> [SUPPLIED MATERIAL]:

-- ==== Sys2Proof/Machine/State.lean ====
section
/-! DEFINITION. The whole state of the block. -/

namespace Sys2Proof.Machine

structure State where
  /-- Commands and events waiting, first in, first out. -/
  pending : List Instr
  /-- How many free values (Config.free) have been used: the model's own field. -/
  freeCount : Nat
  lanes : Lanes
  seam : Seam
  hop : Hopper
  aba : Abacus
  tal : Tally
  beams : Beams
  assay : Assay
  ayr : List AyrCore
  trig : Trig
  hst : Hoist
  pit : Pit
  tu : Tu
  cages : Cages
  bell : Bell
  wnd : Winder
  pwr : Pwr
  shift : Shift
  mon : Mon
  con : Const
  bun : Bundles
  sys : Sys
  deriving DecidableEq, Repr

/-- Why the machine stops with a fault. The manual gives every command and event an effect, so no meaning raises one. -/
inductive Fault where
  /-- Raised by no meaning; safe. -/
  | unused
  deriving DecidableEq, Repr

/-- Why a command is refused. -/
inductive Refusal where
  /-- The command has no meaning yet; safe. -/
  | notModelled (mnemonic : String)
  deriving DecidableEq, Repr

/-- The machine after a cold reset, before the boot stages run (00 R8, 14 R331). -/
def State.reset : State where
  pending := []
  freeCount := 0
  lanes := {}
  seam := {}
  hop := {}
  aba := {}
  tal := {}
  beams := {}
  assay := {}
  ayr := List.replicate 4 {}
  trig := {}
  hst := {}
  pit := {}
  tu := {}
  cages := {}
  bell := {}
  wnd := {}
  pwr := {}
  shift := {}
  mon := {}
  con := {}
  bun := {}
  sys := {}

end Sys2Proof.Machine
end

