-- ==== Sys2Proof/Machine/Beams.lean ====
section
/-! DEFINITION. The beams (07) and group power (08 R162): generations, sums, blocks and power series. -/

namespace Sys2Proof.Machine

def beamCause (k : Nat) (b : Beams) : Beams := { b with cause := setBits b.cause [k] }

/-! Generations (R143). -/

def inputsFor (s : State) (chunk : Nat) : List InputTerm :=
  match s.beams.inputs.next with
  | some (k, l) => if k ≤ chunk then l else s.beams.inputs.cur
  | none => s.beams.inputs.cur

/-- Update chunk and beam terms that apply to a chunk. -/
def termsFor (g : BeamGens) (chunk : Nat) : Nat × List BeamTerm :=
  match g.next with
  | some (k, l) => if k ≤ chunk then (k, l) else (g.curK, g.cur)
  | none => (g.curK, g.cur)

def paramsFor (x : BeamSet) (chunk : Nat) : SetParams :=
  match x.nextParams with
  | some (k, p) => if k ≤ chunk then p else x.params
  | none => x.params

/-- Sky frequency F_c under the bundle in force at a chunk (R140). -/
def skyFreq (s : State) (chunk channel : Nat) : Int :=
  match bundleAt s (8192 * chunk) with
  | some b => b.freqs.getD channel 0
  | none => 0

def modeAt (s : State) (chunk : Nat) : Mode :=
  match bundleAt s (8192 * chunk) with
  | some b => b.mode
  | none => .w4f

/-- The generated weight of beam `b` at position `i` of group rank `r` (R141). -/
def genWeight (s : State) (g : BeamGens) (chunk channel r b i : Nat) : Cx :=
  let t := termsFor g chunk
  generatedWeight ((inputsFor s chunk).getD (r * groupSize (modeAt s chunk) + i) {}) (t.2.getD b {})
    (skyFreq s chunk channel) (chunk - t.1)

/-- Group number of a rank in the schedule in force. -/
def rankGroup (s : State) (r : Nat) : Nat :=
  match s.aba.sched with
  | some sc => sc.ranks.getD r 0
  | none => 0

/-- Weight of a main-beam unit: generated, or read from the block that P3 delivered (R141, R146). -/
def mainWeight (s : State) (bp : BeamPos) (set r b i : Nat) : Cx :=
  if (bp.setParams.getD set {}).tabulated then
    match bp.weights.find? (fun w => w.set == set && w.rank == r) with
    | some w => tabulatedWeight (modeAt s bp.chunk) w.bytes b i
    | none => (0, 0)
  else genWeight s (s.beams.sets.getD set {}).terms bp.chunk bp.channel r b i

def beamPosAt (s : State) (pos : Nat) : Option BeamPos := s.beams.pos.find? (fun p => p.pos == pos)

def modBeamPos (pos : Nat) (f : BeamPos → BeamPos) (s : State) : State :=
  modBeams (fun b => { b with pos := b.pos.map (fun p => if p.pos = pos then f p else p) }) s

/-- The part of a beam unit over spectra `lo … hi - 1` of the slot consumed (R137). -/
def beamPart (s : State) (bp : BeamPos) (set r lo hi : Nat) : BeamPart :=
  let sl := s.hop.slots.getD (bp.pos % 3) {}
  let m := modeAt s bp.chunk
  { set := set, rank := r, lo := lo, hi := hi
    sums := (upTo (hi - lo)).map (fun n =>
      groupSums (groupSize m) (slotSample m sl (rankGroup s r) (lo + n)) (mainWeight s bp set r)) }

/-- A beam run ended: spectra `lo … upTo - 1` were admitted, the rest up to `hi` were not (R151). -/
def beamRunDone (pos set r lo admitted hi : Nat) (s : State) : State :=
  match beamPosAt s pos with
  | none => s
  | some bp =>
    let part := if lo < admitted then [beamPart s bp set r lo admitted] else []
    modBeamPos pos (fun p => { p with
      parts := p.parts ++ part, seen := p.seen + (hi - lo)
      cutSets := if admitted < hi then p.cutSets ++ [set] else p.cutSets }) s

/-- Beam sum of a set at a spectrum: the parts of every group that admitted it (R137, R151). -/
def beamSums (bp : BeamPos) (set sp : Nat) : List Cx :=
  (bp.parts.filter (fun p => p.set == set && decide (p.lo ≤ sp) && decide (sp < p.hi))).foldl
    (fun acc p => addSums acc (p.sums.getD (sp - p.lo) [])) (List.replicate 64 (0, 0))

/-- Requantised samples of a set at a spectrum (R149). -/
def beamOut (bp : BeamPos) (set sp : Nat) : List (Cx × Nat) :=
  let p := bp.setParams.getD set {}
  (beamSums bp set sp).map (requantCx p.shift p.width4)

/-! Beam work of a position. -/

/-- Consumption of position `j` begins: its beam work (R95, R143). -/
def beginBeams (j : Nat) (s : State) : State :=
  let k := chunkOf s j
  let bp : BeamPos := {
    pos := j, channel := channelOf s j, chunk := k, sealRec := (s.hop.slots.getD (j % 3) {}).record
    epoch := epochOfPos s j, timeSuspect := s.sys.suspect, setParams := (s.beams.sets.take ((s.aba.sched.map (·.sets)).getD 0)).map (fun x => paramsFor x k)
    ranks := (s.aba.sched.map (fun sc => sc.ranks.length)).getD 0 }
  modBeams (fun b => { b with pos := b.pos ++ [bp] }) s
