/-- One line of a position is promoted (R124, R126, R127). -/
def promote (b : Bundle) (j0 : PromJob) (l : StagedLine) (s : State) : State :=
  let j := beginJob s b j0
  let sc := j.integ.sched
  let n := (lineVis b).getD l.pair 0
  let size := lineBytes sc.format n
  let at_ := recordAddr b sc j.channel + lineOffset b sc.format l.pair
  let cAt := countAddr b sc j.channel + countOffset b l.pair
  let old := if j.fresh then (List.replicate size 0, false) else pitRead s at_ size
  let oldC := if j.fresh || !sc.countPlane then (List.replicate (4 * n) 0, false) else pitRead s cAt (4 * n)
  let bad := old.2 || oldC.2 || l.damaged
  let before := (pitRead s at_ size).1
  let beforeC := (pitRead s cAt (4 * n)).1
  let res := promoteLine sc.format (if bad then List.replicate size 0 else old.1) l.beads
  let cnt := promoteCounts (if bad then List.replicate (4 * n) 0 else oldC.1) l.beads
  let s := if j.last then
      if j.lost then s else
        let s := pitWrite (j.dest + lineOffset b sc.format l.pair) res.1 s
        if sc.countPlane then pitWrite (j.dest + recordStride b sc.format + countOffset b l.pair) cnt s else s
    else
      let s := pitWrite at_ res.1 s
      if sc.countPlane then pitWrite cAt cnt s else s
  let moved := size + (if sc.countPlane then 4 * n else 0)
  let s := servePort 0 ((if j.fresh then 0 else moved) + (if j.last && j.lost then 0 else moved)) s
  let s := modTal (fun a => { a with
    staging := a.staging.erase l, promo := sat64 (a.promo + n)
    rescale := if res.2 then sat32 (a.rescale + 1) else a.rescale
    damaged := if bad then sat32 (a.damaged + 1) else a.damaged
    cause := setBits a.cause ((if res.2 then [4] else []) ++ (if bad then [2] else [])) }) s
  let h : RecHdr := if bad then { j.header with flags := j.header.flags ||| fDamaged, damage := j.header.damage ||| 2 ^ l.pair }
           else j.header
  let j : PromJob := { j with
    header := h, linesLeft := j.linesLeft - 1, absent := j.absent + l.absent
    undo := if j.last then [] else (at_, before) :: (if sc.countPlane then [(cAt, beforeC)] else []) ++ j.undo }
  if j.linesLeft = 0 then finishJob b j s else setJob j s

/-- Promotions in flight in each gallery, and the peak over the device (R123, R135). -/
def inFlight (l : List Nat) (a : Tally) : Tally :=
  let gal := (upTo 4).map (fun g => min 65536 (l.getD g 0))
  { a with galInflight := gal, inflightPeak := max a.inflightPeak gal.sum }
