-- ==== Sys2Proof/Machine/Abacus.lean ====
section
/-! DEFINITION. The Abacus (05): frames, runs, prompt work and drains. -/

namespace Sys2Proof.Machine

def frameAt (s : State) (k : Nat) : Option Frame := s.aba.frames[k]?

def modFrame (k : Nat) (f : Frame → Frame) (s : State) : State :=
  modAba (fun a => { a with frames := upd a.frames k f }) s

def abaCause (k : Nat) (a : Abacus) : Abacus := { a with cause := setBits a.cause [k] }

/-! Frames in service (R89 to R91). -/

/-- Is a physical frame fit: its test passed, and the frame fault mask does not name it? -/
def frameFit (pass mask p : Nat) : Bool := bit pass p && !bit mask p

/-- The logical frame that physical frame `p` serves (R90). -/
def frameServes (pass mask p : Nat) : Option Nat :=
  let g := p / 9
  let k := p % 9
  if !frameFit pass mask p then none
  else if k < 8 then some (8 * g + k)
  else ((upTo 8).find? (fun i => !frameFit pass mask (9 * g + i))).map (fun i => 8 * g + i)

/-- Frame map and frame status after the tests; `pass` has a bit per physical frame (R90, Table 5.9). -/
def mapFrames (pass mask : Nat) : List PhysFrame :=
  (upTo 36).map (fun p =>
    let fit := frameFit pass mask p
    { inService := (frameServes pass mask p).isSome, spare := fit && (frameServes pass mask p).isNone
      test := if !bit pass p then 2 else if bit mask p then 3 else 1
      logical := (frameServes pass mask p).getD 0, cause := if fit then 0 else 4 })

/-- The frame fault mask rewritten from a run's results (R91). -/
def maskAfter (pass mask : Nat) : Nat := maskOf ((upTo 36).filter (fun p => !frameFit pass mask p))

/-- The physical frame that serves a logical one. -/
def physOf (s : State) (logical : Nat) : Option Nat :=
  (upTo 36).find? (fun p => let f := s.aba.phys.getD p {}; f.inService && f.logical == logical)

def markFault (logical : Nat) (s : State) : State :=
  match physOf s logical with
  | some p => { s with sys := { s.sys with faultMask := s.sys.faultMask ||| 2 ^ p } }
  | none => s

/-! Runs (R93 to R97). -/

/-- Place of a block-pair in the sequence (R95). -/
def pairIndex (s : State) (a b : Nat) : Nat :=
  match s.aba.sched with
  | some sc => (pairList sc.mode sc.ranks sc.pGroups).findIdx (fun p => p == (a, b))
  | none => 0

/-! Contexts of the bead store (R104). -/

/-- The words of a cell's bead: one, or two of a W8F unit. -/
def beadWords (m : Mode) (b : Bead) : List (BitVec 64) :=
  match m with
  | .w8f => [BitVec.ofNat 64 (2 ^ 16 * wrap 48 b.re + b.count % 2 ^ 14), BitVec.ofNat 64 (2 ^ 16 * wrap 48 b.im)]
  | _ => [BitVec.ofNat 64 (2 ^ 40 * wrap 24 b.re + 2 ^ 16 * wrap 24 b.im + b.count % 2 ^ 14)]

/-- The bead that the words of cell `n` of a context hold. -/
def wordsBead (m : Mode) (ws : List (BitVec 64)) (n : Nat) : Bead :=
  match m with
  | .w8f =>
    let x := (ws.getD (2 * n) 0).toNat
    let y := (ws.getD (2 * n + 1) 0).toNat
    { re := signed 48 (x / 2 ^ 16), im := signed 48 (y / 2 ^ 16), count := x % 2 ^ 14 }
  | _ =>
    let x := (ws.getD n 0).toNat
    { re := signed 24 (x / 2 ^ 40), im := signed 24 (x / 2 ^ 16 % 2 ^ 24), count := x % 2 ^ 14 }

/-- The bead of a cell of run `r` of a block-pair once spectra below `upTo_` have been admitted. -/
def cellBead (s : State) (r : Run) (a b upTo_ : Nat) (c : Nat × Nat) : Bead :=
  let m := modeAt s (chunkOf s r.pos)
  let sl := s.hop.slots.getD (r.pos % 3) {}
  beadPlus (wordsBead m r.base (c.1 * groupSize m + c.2)) (beadOf m sl (rankGroup s a) (rankGroup s b) c.1 c.2 r.sumFrom upTo_)

/-- Beads of the stored cells of a run. -/
def pairBeads (s : State) (r : Run) (a b upTo_ : Nat) : List Bead :=
  (lineCells (groupSize (modeAt s (chunkOf s r.pos))) (decide (a = b))).map (cellBead s r a b upTo_)

/-- The context that the bead store saves of a run: every cell, in row-major order. -/
def contextOf (s : State) (r : Run) (upTo_ : Nat) : List (BitVec 64) :=
  match r.item with
  | .pair a b =>
    let m := modeAt s (chunkOf s r.pos)
    (lineCells (groupSize m) false).flatMap (fun c => beadWords m (cellBead s r a b upTo_ c))
  | .beam _ _ => []

/-- Beads of the stored cells that a context holds. -/
def contextBeads (s : State) (r : Run) (ws : List (BitVec 64)) : List Bead :=
  match r.item with
  | .pair a b =>
    let m := modeAt s (chunkOf s r.pos)
    (lineCells (groupSize m) (decide (a = b))).map (fun c => wordsBead m ws (c.1 * groupSize m + c.2))
  | .beam _ _ => []

/-- Shadow or drained beads reach the promotion staging of a logical frame's gallery. -/
def stageShadow (logical : Nat) (sh : Shadow) (s : State) : State :=
  match sh.run.item with
  | .pair a b => stageLine { pos := sh.run.pos, pair := pairIndex s a b, gallery := logical / 8
                             seen := sh.upTo - sh.run.lo, absent := sh.run.lost, beads := sh.beads } s
  | .beam _ _ => s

> [EXERCISE PROMPT]:
All lines of the records above that contain the word "fresh" are to be copied out.

> [RESULT OF THE TASK]:
  let old := if j.fresh then (List.replicate size 0, false) else pitRead s at_ size
  let oldC := if j.fresh || !sc.countPlane then (List.replicate (4 * n) 0, false) else pitRead s cAt (4 * n)
  let s := servePort 0 ((if j.fresh then 0 else moved) + (if j.last && j.lost then 0 else moved)) s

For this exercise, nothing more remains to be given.